The autograph score of the "Sinfonia" BWV 49/1 in the autograph score, p 111, presents a rather different picture. The correction of transposition errors in both the organo treble and organo bass/continuo parts in this source are unambiguous: eighteen of the twenty are of notes originally entered a step too high down by step. The Vorlage from which this part was transcribed was clearly notated in E/E[flat] major.
The decipherable corrections of transposition errors in the ripieno parts, virtually without exception, are of pitches originally entered a step too low up a tone. Of particular interest here are the corrections of transposition errors in the oboe d'amore part. That Bach began the process of transcription by entering the top two staves comprising the oboe d'amore and violin 1 parts as a unit before entering the lower staves is clear from his discontinuous drawing of the bar lines in three stages (oboe d'amore + violin 1; violin 2 + viola; organo obbligato treble + organo obbligato bass/continuo). This is most notable when a bar line bulges out below the first two staves as at mm. 225-26, for example. All indications are that Bach followed the same process as he had in the case of BWV 169/1-that is, as the first stage of adaptation he transcribed the oboe d'amore part from the first violin part in the Vorlage and then duplicated it in the staff below as the violin 1 part in the transcribed version. This would explain why there are virtually no corrections of transposition errors in the violin 1 part, whereas there are several in the other two ripieno string parts.

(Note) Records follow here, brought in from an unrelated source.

/-! ### DESCRIBE (R467) -/

/-- The rights classes of a statement, as DESCRIBE shows them. -/
def Rights.bits : Rights → Nat
  | .anyone => 0xF
  | .custodian => 1
  | .owner => 2
  | .ownerOrCustodian => 3
  | .boundHostOrCustodian => 3
  | .selectedWeir => 3
  | .nobody => 0

/-- The code of an access (R467). -/
def Acc.code : Acc → Nat
  | .ro => 0
  | .wo => 1
  | .rw => 2
  | .rws => 3
  | .const => 4

/-- RangeFlags, Minimum and Maximum (R467). -/
def Rng.described : Rng → Nat × Int × Int
  | .any => (0, 0, 0)
  | .within alts =>
    (match alts with
     | [] => (0, 0, 0)
     | [a] => (1, a.1, a.2)
     | a :: _ => (3, a.1, match alts.getLast? with | some b => b.2 | none => a.2))
  | .stepped lo hi _ => (3, lo, hi)
  | .fields _ _ => (0, 0, 0)
  | .floats lo hi => (1, lo, hi)
  | .wholeMicros => (0, 0, 0)

/-- The 32 bytes of a DESCRIBE response. [log 91 DEDUCED] -/
def describeBytes (type kind acc rd wr flags size : Nat) (lo hi : Int) : List Byte :=
  leBytes 2 type ++ leBytes 1 kind ++ leBytes 1 acc ++ leBytes 1 rd ++ leBytes 1 wr ++ leBytes 1 flags ++ zeros 1 ++ leBytes 4 size ++ zeros 4 ++
    leBytes 8 (unsigned 64 lo) ++ leBytes 8 (unsigned 64 hi)

/-- The description of a present object; none where it is absent. [log 91 DEDUCED] -/
def describeObject (idx sub : Nat) : Option (List Byte) :=
  let kind := match indexKind idx with | some k => k.1 | none => 0
  match objRow? idx sub with
  | some r =>
    let g := r.rng.described
    some (describeBytes r.ty.code kind r.acc.code (if r.acc = .wo then 0 else r.rdRights.bits)
      (if r.acc = .ro ∨ r.acc = .const then 0 else r.wrRights.bits) g.1 r.ty.size g.2.1 g.2.2)
  | none =>
    match indexKind idx with
    | some k => if sub = 0 ∧ k.1 ≠ 0 then some (describeBytes 0 kind 4 0xF 0 0 1 0 0) else none
    | none => none

/-- A DESCRIBE (R466, R467). -/
def State.describeDo (s : State) (r : Request) : State :=
  let d := s.dev
  let refused (st : Status) : State := { s with dev := d.refuse r.q st }
  if !Dev.sessionOk r.q 5 r.idx then refused .noSession
  else match describeObject r.idx r.sub with
    | none => refused .absent
    | some bs =>
      if !d.versionOk r.q 5 then refused .version else { s with dev := d.answer r.q .ok bs }

/-! ### ABORT (R466, R476) -/

/-- An ABORT ends the requester's open transfer on the object; without one it is out of sequence. [log 91 DEDUCED] -/
def Dev.abortDo (s : Dev) (r : Request) : Dev :=
  if !Dev.sessionOk r.q 6 r.idx then s.refuse r.q .noSession
  else if (objRow? r.idx r.sub).isNone then s.refuse r.q .absent
  else match s.transferOf r.q with
    | some t => if t.key = reqKey r then (s.abandon t).accept r.q else s.refuse r.q .sequence
    | none => s.refuse r.q .sequence

/-! ### The PCIe windows (R347, R477, R478) -/

/-- One byte of BAR 0 of host port `p` (R478, R479): the header, and for each mailbox its registers and its buffer; all else is zero. -/
def Dev.windowByte (s : Dev) (p o : Nat) : Byte :=
  if o < 0x2000 then
    let t := s.tenantOf (.mailbox (Fin.ofNat 4 p) 0)
    (leBytes 2 0x0100 ++ leBytes 1 4 ++ leBytes 1 p ++ leBytes 1 (t.getD 0xFF) ++ leBytes 1 (b2n (s.isCustodian (.mailbox (Fin.ofNat 4 p) 0))) ++
      zeros 2 ++ leBytes 4 0x100000).getD o 0
  else if o < 0xA000 then
    let b := Tab.get ({} : Mailbox) s.mailboxes (p * 4 + (o / 0x2000 - 1))
    let r := o % 0x2000
    if 0x1000 ≤ r then b.buffer.getD (r - 0x1000) 0
    else (bytesAt b.regs 0 16 ++ zeros 4 ++ leBytes 4 (b.code + b2n b.busy * 2 ^ 8 + b.shownTag * 2 ^ 16) ++ leBytes 4 b.result.length).getD r 0
  else 0

/-- One byte of the weir window of host port `p` (R347, R349): the state record, the action record for those who may read it, and zero at the
write-only offsets. What others read in place of an action record is not stated: an open value. [log 116 DESIGN CHOICE] -/
def Dev.weirByte (s : Dev) (p o : Nat) : Byte :=
  let w := o / 64
  let q : Requester := .mailbox (Fin.ofNat 4 p) 0
  if o % 64 < 16 then (s.weirRecord w).getD (o % 64) 0
  else if o % 64 < 0x20 then 0
  else if s.isCustodian q || s.actsFor q (s.weirOwner w) then (s.weir w).actionBytes.getD (o % 64 - 0x20) 0
  else BitVec.ofNat 8 (s.open_ / 2 ^ (8 * (o % 64 - 0x20)))

/-- A PCIe memory read of `n` bytes at byte offset `o` of BAR 0 or, with `weirs`, of BAR 2 of host port `p`, as a request that can be held (R347, R589). -/
def windowReadReq (p : Fin 4) (weirs : Bool) (o n : Nat) : Request :=
  { q := .mailbox p 0, op := windowReadOp, idx := o / 64, sub := b2n weirs, offset := o, data := leBytes 2 n }

/-- The bytes that a PCIe memory read is given (R347, R477, R478): one snapshot. -/
def Dev.windowRead (s : Dev) (r : Request) : Dev :=
  match r.q with
  | .mailbox p _ =>
    let at_ := upFrom r.offset (ofLe r.data)
    if r.sub = 1 then (s.completed r (at_.map (s.weirByte p.val))).drawn else s.completed r (at_.map (s.windowByte p.val))
  | _ => s

/-! ### Requests and what carries them -/

/-- A request that has reached the dictionary, or the weir window. For a read, `data` holds the room that the mailbox gives. -/
def State.doRequest (s : State) (r : Request) : State :=
  match r.op with
  | 1 => s.readDo r
  | 2 => s.writeDo r
  | 3 => s.writeIfDo r
  | 4 => s.readRecordDo r
  | 5 => s.describeDo r
  | 6 => ({ s with dev := s.dev.abortDo r } : State).loadsAborted
  | _ =>
    if r.op = windowOp then s.reachAll r (s.dev.needs r) (fun s => { s with dev := s.dev.windowDo r })
    else if r.op = windowReadOp then s.reachAll r (s.dev.needs r) (fun s => { s with dev := s.dev.windowRead r })
    else s

/-- The operations that a transport carries (R466). [log 93 DEDUCED] -/
def carries (q : Requester) (op : Nat) : Bool := match q with | .can _ => op == 1 || op == 2 | _ => true

/-- The cached response to a duplicate goes out again (R482). -/
def Dev.resend (s : Dev) (q : Requester) (c : List Byte) : Dev := (s.bump (Obj.transportCounter 4)).emit (.response q (leAt c 0 1) (c.drop 1))

/-- A served request leaves no Sequence behind it: what it did not answer holds its own. -/
def State.served (s : State) (k : Fin 2) : State := { s with dev := s.dev.updSession (4 + k.val) (fun x => { x with curSeq := 0 }) }

/-- A tagged Omtos request of Sequence `n` in slot `k` (R482). -/
def State.omtosRequest (s : State) (k : Fin 2) (n : Nat) (f : State → State) : State :=
  match s.dev.judgeSeq k n with
  | .stale => { s with dev := s.dev.bump (Obj.transportCounter 5) }
  | .absorb => s
  | .duplicate c => { s with dev := s.dev.resend (.omtos k) c }
  | .execute => State.served (f { s with dev := s.dev.takeSeq k.val n }) k

/-- The 16 bytes of a mailbox's registers as a request writes them (R478). -/
def mailboxRegs (r : Request) : List Byte :=
  leBytes 1 r.op ++ leBytes 1 r.sub ++ leBytes 2 r.idx ++
  leBytes 4 (if r.op = 1 ∨ r.op = 4 ∨ r.op = 5 then ofLe r.data else r.data.length) ++ leBytes 4 r.offset ++ leBytes 4 (b2n r.first + 2 * b2n r.last)

/-- A mailbox's Issue (R479): discarded and counted while Busy. [log 90 DESIGN CHOICE] -/
def Dev.issue (s : Dev) (p m : Nat) (e : Envelope) (r : Request) : Option Dev :=
  if (Tab.get ({} : Mailbox) s.mailboxes (p * 4 + m)).busy then none
  else
    let data := if r.op = 2 ∨ r.op = 3 then r.data else []
    some { s with mailboxes := Tab.upd {} s.mailboxes (p * 4 + m) (fun b =>
      { b with busy := true, tag := e.tag.toNat, notify := e.notify.map (·.toNat), regs := mailboxRegs r, buffer := data ++ b.buffer.drop data.length }) }

/-- Whether a CAN FD controller has a request that is not answered (R484). [log 93 DEDUCED] -/
def Dev.canBusy (s : Dev) (q : Requester) : Bool :=
  s.held.any (fun x => decide (x.req.q = q)) || (List.range 4).any (fun d => (s.pace d).waiting.any (fun r => decide (r.q = q)))

/-- A request arrives in a working device, in its envelope. [log 90 DESIGN CHOICE, 93 DEDUCED] -/
def State.arrive (s : State) (r : Request) (e : Envelope) (f : State → State) : State :=
  if s.dev.bootWait then s
  else match r.q with
    | .mailbox p m =>
      if s.dev.bit Obj.securityState 2 && !recoveryHears r.q then s
      else match s.dev.issue p.val m.val e r with
        | none => { s with dev := s.dev.bump (Obj.transportCounter 2) }
        | some d => ({ s with dev := d } : State).meet r f
    | .omtos k =>
      if !s.dev.slotAttached k.val then s
      else if !e.tagOk then { s with dev := s.dev.bump (Obj.transportCounter 3) }
      else s.omtosRequest k e.seq.toNat (fun s => s.meet r f)
    | .source _ _ =>
      if e.version.toNat < 0x0100 ∨ 0x0102 < e.version.toNat then s
      else ({ s with dev := s.dev.updSession (sessOf r.q) (fun x => { x with omtosVersion := e.version.toNat }) } : State).meet r f
    | .can _ => if s.dev.canBusy r.q then { s with dev := s.dev.refuse r.q .busy } else s.meet r f

/-- A request arrives in its envelope (R478 to R484): in a freeze the rim holds it (R589), with its Sequence not yet taken. [log 90 DESIGN CHOICE] -/
def State.carried (s : State) (r : Request) (e : Envelope) : Host.Outcome State Fault Refusal :=
  .next (
    if !carries r.q r.op then s
    else if s.dev.working then ({ s with dev := s.dev.fresh } : State).arrive r e (fun s => s.doRequest r)
    else if s.dev.rimOpen then
      (let hold (d : Dev) (r : Request) : State := { s with dev := { d with held := d.held ++ [⟨d.f, rimDomain, r⟩] } }
       let d := s.dev.fresh
       match r.q with
       | .mailbox p m => (match d.issue p.val m.val e r with | some d => hold d r | none => s)
       | .omtos k => if d.slotAttached k.val && e.tagOk then hold d { r with seq := e.seq.toNat } else s
       | .source _ _ => hold d r
       | .can _ => s)
    else s)

/-! ### The commands -/

/-- A PCIe memory read arrives: in a freeze the rim holds it (R589). -/
def State.windowFetch (s : State) (r : Request) : Host.Outcome State Fault Refusal :=
  .next (if s.dev.working then ({ s with dev := s.dev.fresh } : State).doRequest r
         else if s.dev.rimOpen then { s with dev := { s.dev.fresh with held := s.dev.held ++ [⟨s.dev.f, rimDomain, r⟩] } }
         else s)

/-- READ (R466), or a PCIe memory read (R347, R478). -/
def execReadObj (q : Requester) (e : Envelope) (idx : BitVec 16) (sub : BitVec 8) (offset : Nat) (first last : Bool) (room : Nat) (s : State) :
    Host.Outcome State Fault Refusal :=
  match e.bar, q with
  | some b, .mailbox p _ => if s.dev.portState p.val = 0 then s.run id else s.windowFetch (windowReadReq p b.1 b.2.toNat (room % 4097))
  | _, _ => s.carried { q := q, op := 1, idx := idx.toNat, sub := sub.toNat, offset := offset, first := first, last := last, data := leBytes 4 room } e

/-- WRITE (R466). -/
def execWriteObj (q : Requester) (e : Envelope) (idx : BitVec 16) (sub : BitVec 8) (g : Seg) (s : State) : Host.Outcome State Fault Refusal :=
  s.carried { q := q, op := 2, idx := idx.toNat, sub := sub.toNat, offset := g.offset, first := g.first, last := g.last, data := g.data } e

/-- WRITE_IF (R473). -/
def execWriteIf (q : Requester) (e : Envelope) (idx : BitVec 16) (sub : BitVec 8) (data : List Byte) (s : State) : Host.Outcome State Fault Refusal :=
  s.carried { q := q, op := 3, idx := idx.toNat, sub := sub.toNat, data := data } e

/-- READ_RECORD (R466). -/
def execReadRecord (q : Requester) (e : Envelope) (idx : BitVec 16) (sub : BitVec 8) (room : Nat) (s : State) : Host.Outcome State Fault Refusal :=
  s.carried { q := q, op := 4, idx := idx.toNat, sub := sub.toNat, data := leBytes 4 room } e

/-- DESCRIBE (R467). -/
def execDescribe (q : Requester) (e : Envelope) (idx : BitVec 16) (sub : BitVec 8) (room : Nat) (s : State) : Host.Outcome State Fault Refusal :=
  s.carried { q := q, op := 5, idx := idx.toNat, sub := sub.toNat, data := leBytes 4 room } e

/-- ABORT (R476). -/
def execAbortTransfer (q : Requester) (e : Envelope) (idx : BitVec 16) (sub : BitVec 8) (s : State) : Host.Outcome State Fault Refusal :=
  s.carried { q := q, op := 6, idx := idx.toNat, sub := sub.toNat } e

/-- GRID_IMAGE_WRITE (R140). -/
def execGridImageWrite (q : Requester) (n : Fin 36) (g : Seg) (s : State) : Host.Outcome State Fault Refusal :=
  s.askedSegment q (Obj.gridImage n.val) g (fun r s => s.gridSegment r n.val)

end Sys2Proof.Machine
end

Although the evidence of the correction of transposition errors in the ripieno parts might seem to point toward a Vorlage in D major, the number of corrections is relatively small when compared with that in the autograph score of BWV 169/1, and their interpretation as stemming from transposition errors in transcribing from a D-major Vorlage in every case is open to question, so that the situation here is far from unambiguous.
One possible interpretation of what seems to be conflicting evidence is that this movement was not transcribed from a single Vorlage but rather from two-one pitched in D major from which the ripieno parts were entered and another in E/E[flat] major from which the organo obbligato treble and bass/continuo parts were carried over. If the organo obbligato bass/continuo part in BWV 49/1 represents the continuo part of the Vorlage, then the only good explanation for its not having been transcribed from a D-major Vorlage along with the ripieno strings is that a keyboard part notated in Cammerton as a unit was transcribed from the E/E[flat]-major Vorlage. Although such a conclusion would seem to be counterintuitive, flying in the face of everything we know about Bach's transcription practices, the hypothesis, presented by Christoph Wolff elsewhere in this volume, of a Dresden performance of this movement for solo organ at Cammerton pitch would lend support to this scenario.